ユニバーサル・ミュージアムをめざして68

世界のとらえ方が違う人-1

三谷 雅純(みたに まさずみ)




 このブログ「ユニバーサル・ミュージアムをめざして」を最後に書いたのは5月29日のことでした.更新してから4か月が経ってしまいました.わたしにとっては,あっと言う間でした.

 何をしていたのだと叱られそうですが,少しだけ言い訳をさせて下さい.

 兵庫県立大学の学生に出題する試験やレポートの問題を考えて採点するとか,学会に出席するとか,データを整理して論文を書くとか,博物館セミナーの準備をするといった大学や博物館で働いている研究者なら誰でもやることは,もちろん(きわめてたくさん)ありましたが,その中でも一番大変だったのが,人と自然の博物館で出している研究紀要「人と自然 Humans and Nature」の締め切りが7月31日だったことでした.

 研究紀要「人と自然 Humans and Nature」は市民科学者が投稿できる雑誌です.別に博物館や大学に属していなくても投稿できます.新たな発見があり,それを裏付けるデータがそろっていれば,どなたでも投稿できるのです.もちろん論文には論文の書き方の約束事があります.それをチェックしていただくために,経験のある方が読んで「ここは意見を弱めて,こんなふうに修正するべきだと思います」といったコメントを付ける制度(査読といいます)があります.出版するにはその査読を通っていただく必要があります.しかし,原稿の不備――体裁が十分に整っていないなど――といったことを除いて,投稿をお断りすることはありません.

 ただし,わたしの能力が問題です.

 わたしはというと,この研究紀要の編集委員長を拝命していますので,いろいろな方が「論文を書くのは初めてなのだが」と言って問い合わせてをしてこられます.その問いにお答えするのはわたしの大事な役目です.決して嫌になったりはしません.また執筆をしてみたいという方は,市民の立場で豊かな経験をお持ちです.皆さん,それ相当のプライドをお持ちです.そのプライドを尊重しながら,論文の原稿を書く初歩をお教えするのです.これはこれで,想像するよりもずっと大変なのです.どうしても時間がかかります.その問い合わせが混み合う「原稿の締め切り日」は特にそうでした.前後合わせて数か月間は,質問にお答えすることに忙殺されていました.

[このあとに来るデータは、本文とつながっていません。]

-- ==== Sys2Proof/Laws/PerInstr.lean ====
section
/-! SUPPORT. One lemma per command about it as assembler text and as a word: the family `Assembler`. -/

namespace Sys2Proof.Laws.Assembler

/-- A command has an assembler form exactly when it is well formed (30 R110), and its word's reserved bits are 0. -/
def Statement (i : Instr) : Prop := i.mnemonic?.isSome = i.wellFormed ∧ encode i &&& 0xFFFFFEF0 = 0

theorem nop : Statement .nop := by
  unfold Statement
  decide
theorem enc (S : Bool) : Statement (.enc S) := by
  unfold Statement
  cases S <;> decide
theorem dec (S : Bool) : Statement (.dec S) := by
  unfold Statement
  cases S <;> decide
theorem enclen (S : Bool) : Statement (.enclen S) := by
  unfold Statement
  cases S <;> decide
theorem declen (S : Bool) : Statement (.declen S) := by
  unfold Statement
  cases S <;> decide
theorem ill5 (S : Bool) : Statement (.ill5 S) := by
  unfold Statement
  cases S <;> decide
theorem ill6 (S : Bool) : Statement (.ill6 S) := by
  unfold Statement
  cases S <;> decide
theorem ill7 (S : Bool) : Statement (.ill7 S) := by
  unfold Statement
  cases S <;> decide
theorem ill8 (S : Bool) : Statement (.ill8 S) := by
  unfold Statement
  cases S <;> decide
theorem ill9 (S : Bool) : Statement (.ill9 S) := by
  unfold Statement
  cases S <;> decide
theorem ill10 (S : Bool) : Statement (.ill10 S) := by
  unfold Statement
  cases S <;> decide
theorem ill11 (S : Bool) : Statement (.ill11 S) := by
  unfold Statement
  cases S <;> decide
theorem ill12 (S : Bool) : Statement (.ill12 S) := by
  unfold Statement
  cases S <;> decide
theorem ill13 (S : Bool) : Statement (.ill13 S) := by
  unfold Statement
  cases S <;> decide
theorem ill14 (S : Bool) : Statement (.ill14 S) := by
  unfold Statement
  cases S <;> decide
theorem ill15 (S : Bool) : Statement (.ill15 S) := by
  unfold Statement
  cases S <;> decide

/-- The family holds of every command. -/
theorem all (i : Instr) : Statement i := by
  cases i
  case nop => exact nop
  case enc S => exact enc S
  case dec S => exact dec S
  case enclen S => exact enclen S
  case declen S => exact declen S
  case ill5 S => exact ill5 S
  case ill6 S => exact ill6 S
  case ill7 S => exact ill7 S
  case ill8 S => exact ill8 S
  case ill9 S => exact ill9 S
  case ill10 S => exact ill10 S
  case ill11 S => exact ill11 S
  case ill12 S => exact ill12 S
  case ill13 S => exact ill13 S
  case ill14 S => exact ill14 S
  case ill15 S => exact ill15 S

end Sys2Proof.Laws.Assembler
end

 そして,まだまだ編集委員会の作業は終わりではありませんが,それでも今,やっと(少しだけ)時間が取れたというわけです.今のは,このコラムが書けなかったことへの言い訳でした.

(今年の締め切りは過ぎてしまいましたが,自分こそはと思った方は,ぜひ来年の7月31日をめざして執筆して下さい.博物館での役割は変わるのが普通ですが,わたしが編集委員長を拝命している限り,どんな初歩的な質問にでもお答えいたします.ただし,わたしには失語症がありますので電話は止めて下さい.声しか伝わらない電話は苦手です.お手紙かメールか,あるいは直接お会いして話を聞かせて下さい.)

☆   ☆

 このコラムに書きたいと思ったことは,いくつもありました.その中からテーマにしたかったことを思い出して,書けることを書いてみます.まず最初は本の感想からです.

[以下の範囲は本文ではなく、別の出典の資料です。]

/-- Both cases of the last clause: the last source byte is volatile when processing starts, or the byte after it is. -/
theorem witness_PlatformChangeWhileBusy_start :
    PastChecks busyEnc ∧ busyEnc.tainted = false ∧
    ({ Bus.reset with volatile := [0x1005] } : Bus).volatile.any busyEnc.inSource = true ∧
    ({ Bus.reset with volatile := [0x1006] } : Bus).volatile.any busyEnc.inSource = false := by
  refine ⟨?_, by decide⟩
  change encReady busyEnc
  decide

/-- The last byte of the window, and the bytes just past it and just below it. -/
theorem witness_BusAccessIsWindowAccess :
    dueNow none idleEnc ∧ 256 ≤ (idleEnc.regBase + 0x100 - idleEnc.regBase).toNat ∧
    256 ≤ (idleEnc.regBase - 1 - idleEnc.regBase).toNat := by decide

/-- `Unknown` for a byte that failed only before the change, where transfers were combined only then: the address may be that
of the combined transfer (60 R235); where they are combined only after the change, it is the byte's own. -/
theorem test_combined_by_environment :
    mayBeCombined { finishing with earlier := [{ Bus.reset with rdErr := [0x1004], combined := true }] } 0x1004 = true ∧
    mayBeCombined { finishing with
      bus := { Bus.reset with combined := true }
      earlier := [{ Bus.reset with rdErr := [0x1004] }] } 0x1004 = false := by decide

theorem witness_DisturbedCommandEndsFree :
    ∃ s : State, s.phase = .run ∧ s.tainted = true ∧ (engineStep s).phase = .idle ∧ 0 < s.openLen :=
  ⟨{ finishing with tainted := true }, by decide⟩

theorem witness_DestinationReadWhileBusy :
    dueNow (some 0) busyEnc ∧ busyEnc.inDest 0x2007 = true ∧ busyEnc.inDest 0x2008 = false ∧ dueNow none idleEnc := by
  decide

theorem witness_StepKeepsInvariant : ∃ t, Inv busyEnc ∧ step busyEnc = .next t := ⟨_, busyEnc_inv, rfl⟩

end Sys2Proof.Tests
end

section
/-! The schedule of a step with no host move due (00 R11, 60 R250). -/

namespace Sys2Proof.Machine

/-- A turn that is no command is the step's next state. -/
theorem step_of_nextTurn_other {s t : State} (h : nextTurn s = .other t) : step s = .next t := by
  simp [step, h]

@[simp] theorem engineStep_idle {s : State} (h : s.phase = .idle) : engineStep s = s := by
  simp [engineStep, h]

theorem nextTurn_empty {s : State} (h : s.inbox = []) : nextTurn s = .other (engineStep s) := by
  simp [nextTurn, h]

/-- A host move that comes later is one engine step nearer after the step. -/
theorem nextTurn_later {s : State} {k : Nat} {act : HostAct} {rest : List HostMove} (hr : s.phase = .run)
    (h : s.inbox = { after := some (k + 1), act := act } :: rest) :
    nextTurn s = .other (engineStep { s with inbox := { after := some k, act := act } :: rest }) := by
  simp [nextTurn, h, busy_of_run hr]

/-- Settles O10: in each clause the schedule gives the turn to the engine, and an idle engine's step changes nothing. -/
theorem stepIsEngineStep : Obligations.StepIsEngineStep := by
  refine ⟨fun s hi hb => ?_, fun s hr hw => ?_, fun s k act rest hr hb => ?_⟩
  · have ht : nextTurn s = .other s := by rw [nextTurn_empty hb, engineStep_idle hi]
    exact step_of_nextTurn_other ht
  · exact step_of_nextTurn_other (nextTurn_waits hr hw)
  · exact step_of_nextTurn_other (nextTurn_later hr hb)

end Sys2Proof.Machine
end

section
/-! A command's word: the fields of an encoded word, and decoding, which sees only the bits of `CMDW` (30 R100, R104). -/

namespace Sys2Proof

@[simp] theorem opField_cmdWord : ∀ (op : BitVec 4) (S : Bool), opField (cmdWord op S) = op := by decide

@[simp] theorem sField_cmdWord : ∀ (op : BitVec 4) (S : Bool), sField (cmdWord op S) = S := by decide

theorem decode_encode (i : Instr) : decode (encode i) = i := by
  cases i <;> simp [decode, encode, Instr.op, Instr.forceScalar]

theorem decode_congr {v w : Word} (hop : opField v = opField w) (hS : sField v = sField w) : decode v = decode w := by
  simp only [decode, hop, hS]

/-- The bits that `CMD` keeps are those that decoding reads. -/
theorem decode_and_cmdMask (w : Word) : decode (w &&& 0x0000010F) = decode w := by
  have hmask : ∀ i < 4, (0x10F#32).getLsbD i = true := by decide
  refine decode_congr ?_ (by simp [sField])
  ext i hi
  simp [opField, hmask i hi]

end Sys2Proof
end

section
/-! What a step can be, and what a command word does while busy and while idle. -/

namespace Sys2Proof.Machine

/-- Everything a step can be: a command, a host's move, or an engine step, each with some moves still pending. -/
theorem step_cases {s t : State} (h : step s = .next t) :
    (∃ w inbox, s.rst = false ∧ exec (decode w) (answer 0 false { s with inbox := inbox }) = .next t) ∨
    (∃ act inbox, t = hostAct act { s with inbox := inbox }) ∨
    ∃ inbox, t = engineStep { s with inbox := inbox } := by
  rcases nextTurn_cases s with ⟨m, rest, -, hturn⟩ | ⟨inbox, hturn⟩
  · rcases moveTurn_cases m.act { s with inbox := rest } with ⟨w, hrst, hmove⟩ | hmove <;> rw [hmove] at hturn
    · simp only [step, hturn] at h
      exact .inl ⟨w, rest, hrst, h⟩
    · rw [step_of_nextTurn_other hturn, Host.Outcome.next.injEq] at h
      exact .inr (.inl ⟨m.act, rest, h.symm⟩)
  · rw [step_of_nextTurn_other hturn, Host.Outcome.next.injEq] at h
    exact .inr (.inr ⟨inbox, h.symm⟩)

theorem eq_nop_of_opOf {i : Instr} (h : Safety.opOf i = none) : i = .nop := by
  cases i with
  | nop => rfl
  | _ => simp [Safety.opOf] at h

/-- Every command written while busy, `NOP` too, is lost. -/
theorem exec_busy {s : State} (h : s.phase = .run) (i : Instr) : exec i s = .next (setOvr s) := by
  cases hi : Safety.opOf i with
  | none => simp [eq_nop_of_opOf hi, exec, execNop, busy_of_run h]
  | some op => simp [exec_eq_command hi, command, busy_of_run h]

theorem exec_nop_idle {s : State} (h : s.phase = .idle) : exec .nop s = .next s := by
  simp [exec, execNop, busy_of_idle h]

/-- A command written while idle is accepted, and some number of engine steps follow. -/
theorem command_idle {s : State} (h : s.phase = .idle) (i : Instr) (op : Op) :
    ∃ k, command i op s = runFor k (accept (encode i) op i.forceScalar s) := by
  simp only [command, busy_of_idle h, Bool.false_eq_true, if_false]
  split
  · exact ⟨_, rfl⟩
  · exact ⟨0, rfl⟩

theorem vector_of_selectPath {op : Op} {S hv : Bool} (h : selectPath op S hv = true) :
    hv = true ∧ (op = .enc ∨ op = .dec) := by
  simp only [selectPath, Bool.and_eq_true, Bool.or_eq_true, beq_iff_eq] at h
  obtain ⟨⟨hop, hhv⟩, -⟩ := h
  exact ⟨hhv, hop⟩

/-- Another agent's write beside an idle engine changes only the byte. -/
theorem otherWrite_idle {s : State} (h : s.phase = .idle) (a : Word) (v : Byte) :
    otherWrite a v s = { s with mem := Mem.set s.mem a.toNat v } := by
  simp [otherWrite, busy_of_idle h]

end Sys2Proof.Machine
end

section
/-! Every step keeps the invariant: the updates that keep it, then each kind of step. -/

namespace Sys2Proof.Safety

open Sys2Proof.Machine

/-! ### Updates that keep the invariant -/

/-- The invariant says nothing about what lies outside the block, but that memory is canonical. -/
theorem Inv.environment {s : State} (h : Inv s) {mem : List Host.Cell} (hm : Mem.wf mem) (bus : Bus)
    (inbox : List HostMove) (resp : Resp) (draws : Nat) :
    Inv { s with mem := mem, bus := bus, inbox := inbox, resp := resp, draws := draws } where
  memory := hm
  command := h.command
  code := h.code
  path := h.path
  running := h.running
  checked := h.checked
  cursors := h.cursors
  inReset := fun hr => congrArg
    (fun u : State => { u with mem := mem, bus := bus, inbox := inbox, resp := resp, draws := draws }) (h.inReset hr)

/-- Out of reset it says nothing about the flags a host may write and the marks of a disturbed command either, but that
`DONE` is 0 while a command runs. -/
theorem Inv.flags {s : State} (h : Inv s) (hr : s.rst = false) {mem : List Host.Cell} (hm : Mem.wf mem) {done : Bool}
    (hd : s.done = false → done = false) (ovr doneIE : Bool) (bus : Bus) (earlier : List Bus) (tainted : Bool) :
    Inv { s with mem := mem, done := done, ovr := ovr, doneIE := doneIE, bus := bus, earlier := earlier,
                 tainted := tainted } where
  memory := hm
  command := h.command
  code := h.code
  path := h.path
  running := fun hp => by
    obtain ⟨hdone, hrest⟩ := h.running hp
    exact ⟨hd hdone, hrest⟩
  checked := h.checked
  cursors := h.cursors
  inReset := fun hr' => absurd (hr.symm.trans hr') Bool.false_ne_true

/-- An idle block out of reset meets it with any operands. -/
theorem Inv.of_idle {s t : State} (h : Inv s) (hi : t.phase = .idle) (hr : t.rst = false) (hm : Mem.wf t.mem)
    (hcmd : t.cmd = s.cmd) (hcode : t.err.toNat < 8) (hvsel : t.vsel = s.vsel) (hv : t.hasVector = s.hasVector) :
    Inv t where
  memory := hm
  command := by rw [hcmd]; exact h.command
  code := hcode
  path := by rw [hvsel, hv]; exact h.path
  running := by simp [hi]
  checked := by simp [hi]
  cursors := by simp [hi]
  inReset := by simp [hr]

/-- The reset state meets it, whatever memory holds. -/
theorem inv_resetBlock {s : State} (hm : Mem.wf s.mem) : Inv (resetBlock s) where
  memory := hm
  command := ⟨(by decide : (0 : Word) &&& 0x0000010F = 0), .inl rfl⟩
  code := (by decide : (0 : BitVec 4).toNat < 8)
  path := fun h => absurd h Bool.false_ne_true
  running := fun h => by cases h
  checked := fun h => by cases h
  cursors := fun h => by cases h
  inReset := fun _ => rfl

theorem Inv.rst_of_run {s : State} (h : Inv s) (hp : s.phase = .run) : s.rst = false := by
  obtain ⟨-, -, -, -, -, hrst, -⟩ := h.running hp
  exact hrst

theorem Inv.setOvr {s : State} (h : Inv s) (hr : s.rst = false) : Inv (setOvr s) :=
  h.flags hr h.memory id true s.doneIE s.bus s.earlier s.tainted

theorem Inv.answer {s : State} (h : Inv s) (data : Word) (err : Bool) : Inv (answer data err s) :=
  h.environment h.memory s.bus s.inbox _ s.draws

theorem Inv.inbox {s : State} (h : Inv s) (inbox : List HostMove) : Inv { s with inbox := inbox } :=
  h.environment h.memory s.bus inbox s.resp s.draws

/-! ### Engine steps and commands -/

theorem Inv.ended {s t : State} (h : Inv s) (hp : s.phase = .run) (e : Ended s t) : Inv t :=
  h.of_idle e.phase (e.setup.rst.trans (h.rst_of_run hp)) (e.wf h.memory) e.cmd e.code e.vsel e.setup.hasVector

theorem Inv.going {s t : State} (h : Inv s) (hp : s.phase = .run) (g : Going s t) (hc : PastChecks t)
    (hcur : CursorsOk t) : Inv t where
  memory := g.wf h.memory
  command := by rw [g.cmd]; exact h.command
  code := by rw [g.err]; exact h.code
  path := by rw [g.vsel, g.setup.hasVector]; exact h.path
  running := fun _ => by
    rw [g.done, g.err, g.result, g.errInfo, g.vsel, g.sel, g.setup.rst, g.op]
    exact h.running hp
  checked := fun _ _ => hc
  cursors := fun _ => hcur
  inReset := by simp [g.setup.rst, h.rst_of_run hp]

/-- An engine step keeps the invariant. -/
theorem Inv.engineStep {s : State} (h : Inv s) : Inv (engineStep s) := by
  cases hp : s.phase with
  | idle => rwa [engineStep_idle hp]
  | run =>
    rcases engineStep_cases hp (h.checked hp) (h.cursors hp) with e | e | ⟨g, hc, hcur⟩
    · rwa [e]
    · exact h.ended hp e
    · exact h.going hp g hc hcur

theorem Inv.runFor {s : State} (h : Inv s) (k : Nat) : Inv (runFor k s) := by
  induction k generalizing s with
  | zero => exact h
  | succ k ih =>
    unfold Machine.runFor
    split
    · exact h
    · exact ih h.engineStep

/-- Acceptance keeps the invariant: the record is empty, the checks are still to come and the cursors are 0. -/
theorem Inv.accept {s : State} (h : Inv s) (hr : s.rst = false) {i : Instr} {op : Op} (hi : opOf i = some op) :
    Inv (accept (encode i) op i.forceScalar s) where
  memory := h.memory
  command := by
    rw [accept_cmd, BitVec.and_assoc, BitVec.and_self, decode_and_cmdMask, decode_encode]
    exact ⟨rfl, .inr fun hn => by simp [hn, opOf] at hi⟩
  code := (by decide : (0 : BitVec 4).toNat < 8)
  path := fun hv => (vector_of_selectPath hv).1
  running := fun _ => ⟨rfl, rfl, rfl, rfl, rfl, hr, fun hv => (vector_of_selectPath hv).2⟩
  checked := fun _ hst => absurd rfl hst
  cursors := fun _ => ⟨rfl, rfl⟩
  inReset := by simp [hr]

 このところ,いくつかの本が,従来,「視覚障害者」や「聴覚障害者」と呼ばれている人たちの感覚を見直し,「目が見えない人」とか「耳の聞こえない人」ではなく,こんな世界観もあるんだとおもしろがる,そのおもしろがり方を提案しています.素直に「世界のとらえ方が違う人」の存在を知りたいということだと思っています.例えば,伊藤亜紗さんのお書きになった『目の見えない人は世界をどう見ているのか』 (1) です.

 『目の見えない人は世界をどう見ているのか』は,なんとも謎めいたタイトルです.晴眼者(=目を使う人)にとって「世界を見る」という行為,つまり自分の周りの自然とか品物は目で見るのがあたりまえです.それを,わざわざ『目の見えない人は世界をどう見ているのか』とは,いったいどういう意味なのでしょう?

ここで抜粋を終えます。